Young a profité de la citation de son guitariste pour écrire la chanson dans laquelle il critique non seulement le gouvernement américain de l'époque, sous George H. Bush, mais le régime iranien des ayatollahs. Des thèmes qui ne pourraient pas être plus actuels.
Ce n'est donc pas un hasard si Blinken interprète justement cette chanson à Kiev. Le secrétaire d'Etat américain représente un multilatéralisme guidé par des valeurs. Il incarne ainsi le contre-modèle de la politique étrangère isolationniste menée par l'ex-président Donald Trump et sa stratégie «America First». Les observateurs le décrivent comme un négociateur dur à voix douce. Pourtant, la politique n'est pas sa première passion, comme il l'a admis par le passé dans une interview avec le magazine Rolling Stone.
La musique est «le fil conducteur de ma vie». Lorsqu'il a entendu un jour ses parents jouer A Hard Day's Night des Beatles à la maison, il a été contaminé par le virus de la musique.
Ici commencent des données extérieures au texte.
/-! ### setBuffer -/

@[simp] theorem State.setBuffer_pending (w : WindowNo) (b : Buffer) (s : State) :
    (s.setBuffer w b).pending = s.pending := rfl
@[simp] theorem State.setBuffer_resetAsserted (w : WindowNo) (b : Buffer) (s : State) :
    (s.setBuffer w b).resetAsserted = s.resetAsserted := rfl
@[simp] theorem State.setBuffer_cfg (w : WindowNo) (b : Buffer) (s : State) : (s.setBuffer w b).cfg = s.cfg := rfl
@[simp] theorem State.setBuffer_ms (w : WindowNo) (b : Buffer) (s : State) : (s.setBuffer w b).ms = s.ms := rfl
@[simp] theorem State.setBuffer_link (w : WindowNo) (b : Buffer) (s : State) : (s.setBuffer w b).link = s.link := rfl
@[simp] theorem State.setBuffer_windows (w : WindowNo) (b : Buffer) (s : State) :
    (s.setBuffer w b).windows = s.windows := rfl
@[simp] theorem State.setBuffer_buffers (w : WindowNo) (b : Buffer) (s : State) :
    (s.setBuffer w b).buffers = s.buffers.set w b := rfl
@[simp] theorem State.setBuffer_queue (w : WindowNo) (b : Buffer) (s : State) : (s.setBuffer w b).queue = s.queue := rfl
@[simp] theorem State.setBuffer_grid (w : WindowNo) (b : Buffer) (s : State) : (s.setBuffer w b).grid = s.grid := rfl
@[simp] theorem State.setBuffer_banks (w : WindowNo) (b : Buffer) (s : State) : (s.setBuffer w b).banks = s.banks := rfl
@[simp] theorem State.setBuffer_engine (w : WindowNo) (b : Buffer) (s : State) :
    (s.setBuffer w b).engine = s.engine := rfl
@[simp] theorem State.setBuffer_history (w : WindowNo) (b : Buffer) (s : State) :
    (s.setBuffer w b).history = s.history := rfl
@[simp] theorem State.setBuffer_results (w : WindowNo) (b : Buffer) (s : State) :
    (s.setBuffer w b).results = s.results := rfl
@[simp] theorem State.setBuffer_drive (w : WindowNo) (b : Buffer) (s : State) : (s.setBuffer w b).drive = s.drive := rfl
@[simp] theorem State.setBuffer_scan (w : WindowNo) (b : Buffer) (s : State) : (s.setBuffer w b).scan = s.scan := rfl
@[simp] theorem State.setBuffer_lines (w : WindowNo) (b : Buffer) (s : State) : (s.setBuffer w b).lines = s.lines := rfl
@[simp] theorem State.setBuffer_faults (w : WindowNo) (b : Buffer) (s : State) :
    (s.setBuffer w b).faults = s.faults := rfl
@[simp] theorem State.setBuffer_protection (w : WindowNo) (b : Buffer) (s : State) :
    (s.setBuffer w b).protection = s.protection := rfl
@[simp] theorem State.setBuffer_ring (w : WindowNo) (b : Buffer) (s : State) : (s.setBuffer w b).ring = s.ring := rfl
@[simp] theorem State.setBuffer_tables (w : WindowNo) (b : Buffer) (s : State) :
    (s.setBuffer w b).tables = s.tables := rfl
@[simp] theorem State.setBuffer_events (w : WindowNo) (b : Buffer) (s : State) :
    (s.setBuffer w b).events = s.events := rfl
@[simp] theorem State.setBuffer_accrued (w : WindowNo) (b : Buffer) (s : State) :
    (s.setBuffer w b).accrued = s.accrued := rfl
@[simp] theorem State.setBuffer_freeCount (w : WindowNo) (b : Buffer) (s : State) :
    (s.setBuffer w b).freeCount = s.freeCount := rfl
Pendant ses études universitaires, il s'est fait critique musical, a commenté entre autres les œuvres d'un certain M. Zimmerman, alias Bob Dylan, et a lui-même appris à jouer de la guitare («Je suis certes gaucher, mais je ne suis pas non plus Jimi Hendrix»). Les plus grands guitaristes sont devenus ses idoles. Il a ainsi assisté 75 fois à des concerts d'Eric Clapton.
Blinken a également raconté à Rolling Stone qu'il avait assisté une fois, jeune homme, à un concert de la légende du blues B.B. King. Au premier rang. Et comme il pouvait chanter toutes les paroles, King est venu le voir après le concert et lui a offert son médiator. Un secrétaire d'Etat américain qui, pendant son temps libre, se fait passer pour une groupie rock'n'roll, ça reste tout de même assez inhabituel.
Entre 2018 et 2020, alors que l'administration Trump définissait la politique étrangère américaine, Blinken n'avait pas de fonction gouvernementale, et donc probablement plus de temps libre que d'habitude. Il en a donc profité pour enregistrer des chansons rock, qu'il avait lui-même composées, avant de les publier sur Spotify. On peut encore les trouver aujourd'hui et certaines d'entre elles ont été écoutées plusieurs centaines de milliers de fois.